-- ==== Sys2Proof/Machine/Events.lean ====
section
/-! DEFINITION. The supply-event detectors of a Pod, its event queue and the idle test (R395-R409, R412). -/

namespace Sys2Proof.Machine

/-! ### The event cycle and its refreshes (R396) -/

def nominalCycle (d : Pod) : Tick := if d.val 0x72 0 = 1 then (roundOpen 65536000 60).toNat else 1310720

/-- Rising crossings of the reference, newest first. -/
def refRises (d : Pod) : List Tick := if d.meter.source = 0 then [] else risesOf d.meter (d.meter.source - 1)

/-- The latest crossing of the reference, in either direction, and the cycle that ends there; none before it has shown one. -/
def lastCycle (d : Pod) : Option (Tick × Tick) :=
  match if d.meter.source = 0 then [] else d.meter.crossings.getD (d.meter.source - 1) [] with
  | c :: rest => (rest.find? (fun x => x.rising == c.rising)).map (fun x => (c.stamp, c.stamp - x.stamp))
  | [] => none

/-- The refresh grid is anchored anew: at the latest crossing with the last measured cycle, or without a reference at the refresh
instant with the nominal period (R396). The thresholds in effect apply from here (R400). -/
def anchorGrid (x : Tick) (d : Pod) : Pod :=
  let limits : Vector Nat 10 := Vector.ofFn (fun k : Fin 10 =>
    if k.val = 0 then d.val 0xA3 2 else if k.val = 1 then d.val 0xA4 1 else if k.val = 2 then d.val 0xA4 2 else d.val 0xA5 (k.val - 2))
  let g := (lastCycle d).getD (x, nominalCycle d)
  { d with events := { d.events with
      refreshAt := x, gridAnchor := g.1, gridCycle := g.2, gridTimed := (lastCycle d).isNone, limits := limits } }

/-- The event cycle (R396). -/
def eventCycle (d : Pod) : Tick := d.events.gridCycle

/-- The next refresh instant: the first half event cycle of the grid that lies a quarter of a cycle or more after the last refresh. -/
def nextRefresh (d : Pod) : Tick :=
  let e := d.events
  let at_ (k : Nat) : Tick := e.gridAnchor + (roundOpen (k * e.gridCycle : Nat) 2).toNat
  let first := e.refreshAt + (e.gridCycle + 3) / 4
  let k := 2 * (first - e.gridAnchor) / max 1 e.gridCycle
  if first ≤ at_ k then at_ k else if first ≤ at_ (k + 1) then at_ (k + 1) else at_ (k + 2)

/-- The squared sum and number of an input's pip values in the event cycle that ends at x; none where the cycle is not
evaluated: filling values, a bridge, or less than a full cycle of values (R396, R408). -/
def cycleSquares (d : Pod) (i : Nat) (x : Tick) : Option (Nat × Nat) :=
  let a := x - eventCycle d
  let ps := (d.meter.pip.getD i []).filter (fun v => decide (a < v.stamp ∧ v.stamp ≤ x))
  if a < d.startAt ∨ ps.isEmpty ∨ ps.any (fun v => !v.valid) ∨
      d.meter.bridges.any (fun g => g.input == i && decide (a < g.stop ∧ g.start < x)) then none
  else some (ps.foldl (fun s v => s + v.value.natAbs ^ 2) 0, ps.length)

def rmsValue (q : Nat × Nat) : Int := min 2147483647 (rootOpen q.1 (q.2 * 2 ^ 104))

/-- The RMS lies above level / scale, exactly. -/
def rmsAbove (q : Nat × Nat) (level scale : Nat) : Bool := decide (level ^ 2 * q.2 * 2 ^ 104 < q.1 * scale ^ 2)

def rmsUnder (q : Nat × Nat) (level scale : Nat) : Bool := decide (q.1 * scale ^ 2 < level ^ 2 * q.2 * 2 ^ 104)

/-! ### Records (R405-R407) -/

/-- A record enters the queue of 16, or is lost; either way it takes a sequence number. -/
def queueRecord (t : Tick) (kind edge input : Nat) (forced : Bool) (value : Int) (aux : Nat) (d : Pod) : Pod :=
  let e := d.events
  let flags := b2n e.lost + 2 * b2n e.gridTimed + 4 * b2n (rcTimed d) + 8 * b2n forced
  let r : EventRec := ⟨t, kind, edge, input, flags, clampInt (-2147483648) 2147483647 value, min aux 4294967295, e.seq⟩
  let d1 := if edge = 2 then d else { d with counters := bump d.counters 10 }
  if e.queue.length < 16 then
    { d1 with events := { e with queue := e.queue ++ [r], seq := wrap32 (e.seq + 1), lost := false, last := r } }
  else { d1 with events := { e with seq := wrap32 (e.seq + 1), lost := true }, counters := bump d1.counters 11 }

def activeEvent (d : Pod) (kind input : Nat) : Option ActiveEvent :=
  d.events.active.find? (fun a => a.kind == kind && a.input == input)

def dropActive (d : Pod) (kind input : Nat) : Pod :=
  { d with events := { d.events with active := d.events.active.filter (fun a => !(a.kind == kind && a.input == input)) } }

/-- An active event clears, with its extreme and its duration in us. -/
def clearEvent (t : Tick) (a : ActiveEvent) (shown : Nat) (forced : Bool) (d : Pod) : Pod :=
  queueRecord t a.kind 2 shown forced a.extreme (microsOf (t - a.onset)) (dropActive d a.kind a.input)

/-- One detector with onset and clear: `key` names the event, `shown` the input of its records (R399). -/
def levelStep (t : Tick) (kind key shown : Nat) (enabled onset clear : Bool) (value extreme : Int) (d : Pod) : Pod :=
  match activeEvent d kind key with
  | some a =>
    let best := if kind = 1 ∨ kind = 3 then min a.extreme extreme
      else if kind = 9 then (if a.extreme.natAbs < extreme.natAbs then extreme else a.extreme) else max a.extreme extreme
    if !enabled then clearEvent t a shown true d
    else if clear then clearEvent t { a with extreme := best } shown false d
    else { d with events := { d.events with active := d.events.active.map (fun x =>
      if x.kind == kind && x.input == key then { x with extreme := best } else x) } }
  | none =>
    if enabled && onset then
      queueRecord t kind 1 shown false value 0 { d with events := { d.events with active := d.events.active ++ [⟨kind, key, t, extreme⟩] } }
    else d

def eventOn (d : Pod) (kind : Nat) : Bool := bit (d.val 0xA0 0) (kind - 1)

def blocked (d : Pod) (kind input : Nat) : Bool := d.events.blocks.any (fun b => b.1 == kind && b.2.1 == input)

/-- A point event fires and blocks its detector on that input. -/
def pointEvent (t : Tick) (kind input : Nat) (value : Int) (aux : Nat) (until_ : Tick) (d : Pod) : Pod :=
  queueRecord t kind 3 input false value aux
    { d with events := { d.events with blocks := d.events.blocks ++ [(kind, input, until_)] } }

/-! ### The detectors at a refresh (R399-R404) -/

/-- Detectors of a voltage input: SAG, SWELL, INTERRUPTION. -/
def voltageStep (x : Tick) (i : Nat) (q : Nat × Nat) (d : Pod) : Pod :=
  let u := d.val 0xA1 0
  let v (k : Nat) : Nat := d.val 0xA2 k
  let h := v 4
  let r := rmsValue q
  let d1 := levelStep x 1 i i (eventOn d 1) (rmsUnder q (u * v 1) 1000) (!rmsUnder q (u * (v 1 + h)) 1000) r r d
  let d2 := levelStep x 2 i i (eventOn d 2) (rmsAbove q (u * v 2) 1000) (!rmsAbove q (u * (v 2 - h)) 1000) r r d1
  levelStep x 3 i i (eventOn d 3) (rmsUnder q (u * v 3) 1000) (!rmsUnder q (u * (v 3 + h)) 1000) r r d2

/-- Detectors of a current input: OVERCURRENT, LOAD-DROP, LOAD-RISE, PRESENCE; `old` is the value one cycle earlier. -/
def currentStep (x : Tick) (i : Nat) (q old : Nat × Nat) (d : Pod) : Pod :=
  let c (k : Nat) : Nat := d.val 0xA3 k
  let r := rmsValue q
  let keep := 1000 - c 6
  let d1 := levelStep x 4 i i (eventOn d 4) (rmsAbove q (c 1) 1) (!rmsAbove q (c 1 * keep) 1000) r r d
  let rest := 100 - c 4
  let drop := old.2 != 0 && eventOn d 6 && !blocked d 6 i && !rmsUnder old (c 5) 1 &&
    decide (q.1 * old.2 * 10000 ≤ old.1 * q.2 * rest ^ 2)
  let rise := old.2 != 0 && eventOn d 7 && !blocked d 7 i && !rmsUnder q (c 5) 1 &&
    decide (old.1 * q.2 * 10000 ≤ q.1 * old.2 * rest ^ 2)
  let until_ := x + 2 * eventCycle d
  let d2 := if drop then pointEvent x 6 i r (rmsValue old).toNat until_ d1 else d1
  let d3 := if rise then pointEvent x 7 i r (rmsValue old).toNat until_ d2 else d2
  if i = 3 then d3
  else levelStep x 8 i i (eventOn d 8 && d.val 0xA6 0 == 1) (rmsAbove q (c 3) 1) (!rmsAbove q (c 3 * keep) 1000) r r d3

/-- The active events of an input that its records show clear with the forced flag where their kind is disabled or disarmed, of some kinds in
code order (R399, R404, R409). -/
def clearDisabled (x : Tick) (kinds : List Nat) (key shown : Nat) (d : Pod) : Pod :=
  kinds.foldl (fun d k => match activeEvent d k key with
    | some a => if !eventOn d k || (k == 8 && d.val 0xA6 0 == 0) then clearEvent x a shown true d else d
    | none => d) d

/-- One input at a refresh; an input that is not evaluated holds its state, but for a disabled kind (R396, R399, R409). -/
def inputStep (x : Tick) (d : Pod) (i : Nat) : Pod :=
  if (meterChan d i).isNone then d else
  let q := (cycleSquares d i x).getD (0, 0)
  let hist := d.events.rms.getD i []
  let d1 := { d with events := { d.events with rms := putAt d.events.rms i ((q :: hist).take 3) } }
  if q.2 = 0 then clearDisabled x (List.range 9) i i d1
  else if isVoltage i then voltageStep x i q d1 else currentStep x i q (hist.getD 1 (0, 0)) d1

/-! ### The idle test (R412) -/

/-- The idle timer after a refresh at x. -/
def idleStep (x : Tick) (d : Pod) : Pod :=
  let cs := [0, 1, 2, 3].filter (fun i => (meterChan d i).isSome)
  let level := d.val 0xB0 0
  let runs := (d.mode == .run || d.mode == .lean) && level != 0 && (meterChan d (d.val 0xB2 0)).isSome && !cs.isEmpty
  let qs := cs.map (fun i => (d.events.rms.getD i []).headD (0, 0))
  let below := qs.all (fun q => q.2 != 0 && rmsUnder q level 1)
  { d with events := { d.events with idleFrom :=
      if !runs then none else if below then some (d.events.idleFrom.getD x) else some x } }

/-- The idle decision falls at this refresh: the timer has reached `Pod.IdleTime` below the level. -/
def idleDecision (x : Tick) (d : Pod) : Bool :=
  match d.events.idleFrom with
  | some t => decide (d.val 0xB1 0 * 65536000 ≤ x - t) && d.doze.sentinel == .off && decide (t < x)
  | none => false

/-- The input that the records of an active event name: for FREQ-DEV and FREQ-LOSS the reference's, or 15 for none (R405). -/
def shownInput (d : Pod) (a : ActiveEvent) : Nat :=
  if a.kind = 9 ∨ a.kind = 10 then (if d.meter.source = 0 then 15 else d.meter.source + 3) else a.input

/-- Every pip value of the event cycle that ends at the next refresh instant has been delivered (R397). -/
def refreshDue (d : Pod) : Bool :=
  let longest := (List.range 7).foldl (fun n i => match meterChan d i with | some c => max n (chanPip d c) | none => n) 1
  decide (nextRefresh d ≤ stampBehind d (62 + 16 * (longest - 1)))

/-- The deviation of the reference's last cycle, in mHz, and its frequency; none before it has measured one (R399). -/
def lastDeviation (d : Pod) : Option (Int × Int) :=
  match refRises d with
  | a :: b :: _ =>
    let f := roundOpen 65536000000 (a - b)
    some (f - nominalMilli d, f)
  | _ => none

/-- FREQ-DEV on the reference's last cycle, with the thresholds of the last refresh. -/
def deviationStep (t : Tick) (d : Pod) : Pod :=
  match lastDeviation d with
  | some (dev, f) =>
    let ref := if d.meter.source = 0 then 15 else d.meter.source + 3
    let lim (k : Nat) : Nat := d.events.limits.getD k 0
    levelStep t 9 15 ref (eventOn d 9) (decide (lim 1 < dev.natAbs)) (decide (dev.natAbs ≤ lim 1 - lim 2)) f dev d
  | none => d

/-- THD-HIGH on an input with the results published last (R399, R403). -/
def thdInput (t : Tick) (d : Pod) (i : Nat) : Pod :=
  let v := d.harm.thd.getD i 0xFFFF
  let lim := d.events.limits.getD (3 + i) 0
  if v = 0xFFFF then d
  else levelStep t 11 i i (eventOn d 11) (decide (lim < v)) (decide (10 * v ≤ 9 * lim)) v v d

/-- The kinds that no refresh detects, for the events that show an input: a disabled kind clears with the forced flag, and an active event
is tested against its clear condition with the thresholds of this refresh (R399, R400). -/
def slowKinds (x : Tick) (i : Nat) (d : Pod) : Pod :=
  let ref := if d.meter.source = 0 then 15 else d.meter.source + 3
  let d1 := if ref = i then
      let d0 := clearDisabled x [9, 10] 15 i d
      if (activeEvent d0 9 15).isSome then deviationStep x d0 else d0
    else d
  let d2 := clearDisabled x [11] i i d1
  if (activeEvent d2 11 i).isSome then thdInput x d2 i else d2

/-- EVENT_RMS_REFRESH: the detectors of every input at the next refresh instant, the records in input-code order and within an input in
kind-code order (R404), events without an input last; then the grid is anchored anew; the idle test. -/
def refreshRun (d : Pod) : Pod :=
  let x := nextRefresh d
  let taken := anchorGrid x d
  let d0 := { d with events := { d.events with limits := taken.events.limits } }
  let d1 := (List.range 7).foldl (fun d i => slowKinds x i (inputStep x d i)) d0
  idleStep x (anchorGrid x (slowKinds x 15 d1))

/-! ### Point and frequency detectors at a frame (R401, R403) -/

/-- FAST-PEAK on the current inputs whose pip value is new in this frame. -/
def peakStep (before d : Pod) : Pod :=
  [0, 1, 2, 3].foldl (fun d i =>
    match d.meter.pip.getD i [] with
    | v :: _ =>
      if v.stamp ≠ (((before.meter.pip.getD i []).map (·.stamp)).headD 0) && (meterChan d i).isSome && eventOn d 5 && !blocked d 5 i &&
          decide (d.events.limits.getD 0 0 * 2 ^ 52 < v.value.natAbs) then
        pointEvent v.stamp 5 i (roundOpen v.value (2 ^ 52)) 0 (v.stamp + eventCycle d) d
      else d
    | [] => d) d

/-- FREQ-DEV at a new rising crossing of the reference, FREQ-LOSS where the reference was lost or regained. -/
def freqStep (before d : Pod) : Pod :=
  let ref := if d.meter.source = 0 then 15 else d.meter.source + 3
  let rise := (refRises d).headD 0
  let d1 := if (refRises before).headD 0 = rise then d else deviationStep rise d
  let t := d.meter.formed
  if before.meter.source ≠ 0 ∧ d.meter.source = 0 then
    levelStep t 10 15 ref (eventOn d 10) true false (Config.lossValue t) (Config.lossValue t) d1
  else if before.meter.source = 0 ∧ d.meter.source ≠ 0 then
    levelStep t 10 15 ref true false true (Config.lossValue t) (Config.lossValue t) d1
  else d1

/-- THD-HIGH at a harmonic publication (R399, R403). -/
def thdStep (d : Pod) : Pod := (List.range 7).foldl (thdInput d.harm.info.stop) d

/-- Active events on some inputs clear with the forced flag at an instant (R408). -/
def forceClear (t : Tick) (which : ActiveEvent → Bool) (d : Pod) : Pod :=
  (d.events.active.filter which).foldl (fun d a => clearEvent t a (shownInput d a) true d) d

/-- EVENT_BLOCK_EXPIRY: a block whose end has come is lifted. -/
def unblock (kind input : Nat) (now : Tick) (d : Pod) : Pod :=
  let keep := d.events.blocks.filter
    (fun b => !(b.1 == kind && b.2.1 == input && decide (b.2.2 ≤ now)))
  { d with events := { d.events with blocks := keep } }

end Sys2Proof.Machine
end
- - -
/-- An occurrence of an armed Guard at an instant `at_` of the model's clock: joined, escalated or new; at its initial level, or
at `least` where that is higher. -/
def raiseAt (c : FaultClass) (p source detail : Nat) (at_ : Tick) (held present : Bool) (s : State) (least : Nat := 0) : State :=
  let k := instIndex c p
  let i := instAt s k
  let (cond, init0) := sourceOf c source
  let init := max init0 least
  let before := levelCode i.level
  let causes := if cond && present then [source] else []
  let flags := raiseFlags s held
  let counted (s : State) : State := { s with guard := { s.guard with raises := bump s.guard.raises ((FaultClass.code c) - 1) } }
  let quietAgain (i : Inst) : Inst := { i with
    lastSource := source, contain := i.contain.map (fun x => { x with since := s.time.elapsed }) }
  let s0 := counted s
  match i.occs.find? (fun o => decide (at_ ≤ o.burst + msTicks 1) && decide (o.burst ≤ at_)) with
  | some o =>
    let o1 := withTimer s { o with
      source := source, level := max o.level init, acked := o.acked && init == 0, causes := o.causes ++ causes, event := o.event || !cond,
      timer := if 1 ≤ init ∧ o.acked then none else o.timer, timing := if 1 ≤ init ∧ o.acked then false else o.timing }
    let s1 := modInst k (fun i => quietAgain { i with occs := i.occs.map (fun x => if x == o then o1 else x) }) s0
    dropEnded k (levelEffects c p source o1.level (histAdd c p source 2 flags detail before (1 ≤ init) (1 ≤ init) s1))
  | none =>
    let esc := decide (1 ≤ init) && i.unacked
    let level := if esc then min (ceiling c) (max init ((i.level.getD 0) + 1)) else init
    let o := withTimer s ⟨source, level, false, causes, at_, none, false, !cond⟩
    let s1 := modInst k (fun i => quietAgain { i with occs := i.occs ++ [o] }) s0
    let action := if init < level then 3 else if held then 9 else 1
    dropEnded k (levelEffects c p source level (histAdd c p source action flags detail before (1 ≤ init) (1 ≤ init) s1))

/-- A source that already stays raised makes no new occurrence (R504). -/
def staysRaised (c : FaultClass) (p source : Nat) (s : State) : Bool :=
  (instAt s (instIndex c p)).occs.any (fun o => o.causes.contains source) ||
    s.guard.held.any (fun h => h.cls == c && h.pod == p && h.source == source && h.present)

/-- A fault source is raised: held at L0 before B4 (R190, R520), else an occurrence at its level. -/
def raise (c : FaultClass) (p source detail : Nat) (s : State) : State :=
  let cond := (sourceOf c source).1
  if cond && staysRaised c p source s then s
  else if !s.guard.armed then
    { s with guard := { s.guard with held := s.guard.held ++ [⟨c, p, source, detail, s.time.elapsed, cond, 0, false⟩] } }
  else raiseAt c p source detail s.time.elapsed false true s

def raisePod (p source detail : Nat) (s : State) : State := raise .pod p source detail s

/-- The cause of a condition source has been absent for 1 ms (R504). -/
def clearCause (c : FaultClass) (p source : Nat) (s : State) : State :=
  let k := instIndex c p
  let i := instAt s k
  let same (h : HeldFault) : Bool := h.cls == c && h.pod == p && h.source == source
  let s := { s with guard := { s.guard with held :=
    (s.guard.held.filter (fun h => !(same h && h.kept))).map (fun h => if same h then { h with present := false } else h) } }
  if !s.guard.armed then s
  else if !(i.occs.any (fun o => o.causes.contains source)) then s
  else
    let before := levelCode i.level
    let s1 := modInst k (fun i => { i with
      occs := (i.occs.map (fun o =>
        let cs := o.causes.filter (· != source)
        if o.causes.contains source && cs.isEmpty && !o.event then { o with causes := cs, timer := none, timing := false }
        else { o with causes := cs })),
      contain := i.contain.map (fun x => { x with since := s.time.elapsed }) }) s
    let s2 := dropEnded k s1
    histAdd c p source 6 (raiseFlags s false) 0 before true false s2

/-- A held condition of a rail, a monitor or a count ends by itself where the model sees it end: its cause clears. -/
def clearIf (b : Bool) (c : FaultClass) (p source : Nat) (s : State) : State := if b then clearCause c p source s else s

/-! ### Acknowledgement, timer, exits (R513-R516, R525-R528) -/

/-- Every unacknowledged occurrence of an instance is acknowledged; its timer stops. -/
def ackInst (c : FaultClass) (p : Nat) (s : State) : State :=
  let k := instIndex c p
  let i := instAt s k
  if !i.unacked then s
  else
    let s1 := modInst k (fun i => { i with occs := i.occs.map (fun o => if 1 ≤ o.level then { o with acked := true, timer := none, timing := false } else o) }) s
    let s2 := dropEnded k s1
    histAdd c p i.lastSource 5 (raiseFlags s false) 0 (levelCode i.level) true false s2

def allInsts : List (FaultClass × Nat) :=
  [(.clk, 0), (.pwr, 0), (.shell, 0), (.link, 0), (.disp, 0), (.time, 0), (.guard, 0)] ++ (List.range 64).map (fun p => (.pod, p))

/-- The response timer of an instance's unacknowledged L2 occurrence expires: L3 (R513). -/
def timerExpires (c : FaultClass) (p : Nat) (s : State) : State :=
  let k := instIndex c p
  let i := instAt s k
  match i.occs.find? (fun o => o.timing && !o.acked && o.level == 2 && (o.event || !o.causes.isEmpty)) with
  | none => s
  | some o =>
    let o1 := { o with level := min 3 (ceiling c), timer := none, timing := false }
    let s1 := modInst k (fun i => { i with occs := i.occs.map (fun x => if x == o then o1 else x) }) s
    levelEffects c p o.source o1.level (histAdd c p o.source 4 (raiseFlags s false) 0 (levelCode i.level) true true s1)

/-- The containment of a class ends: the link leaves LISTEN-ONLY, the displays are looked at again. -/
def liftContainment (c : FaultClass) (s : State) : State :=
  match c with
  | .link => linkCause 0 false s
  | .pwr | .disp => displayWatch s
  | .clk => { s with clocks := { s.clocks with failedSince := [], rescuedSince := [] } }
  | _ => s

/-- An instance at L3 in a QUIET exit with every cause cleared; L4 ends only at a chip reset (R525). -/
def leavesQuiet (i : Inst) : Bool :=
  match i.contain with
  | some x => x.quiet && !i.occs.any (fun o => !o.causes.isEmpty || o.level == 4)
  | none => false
- - -
Please determine how many lines of the listing above include the word "same" and state only that number.

2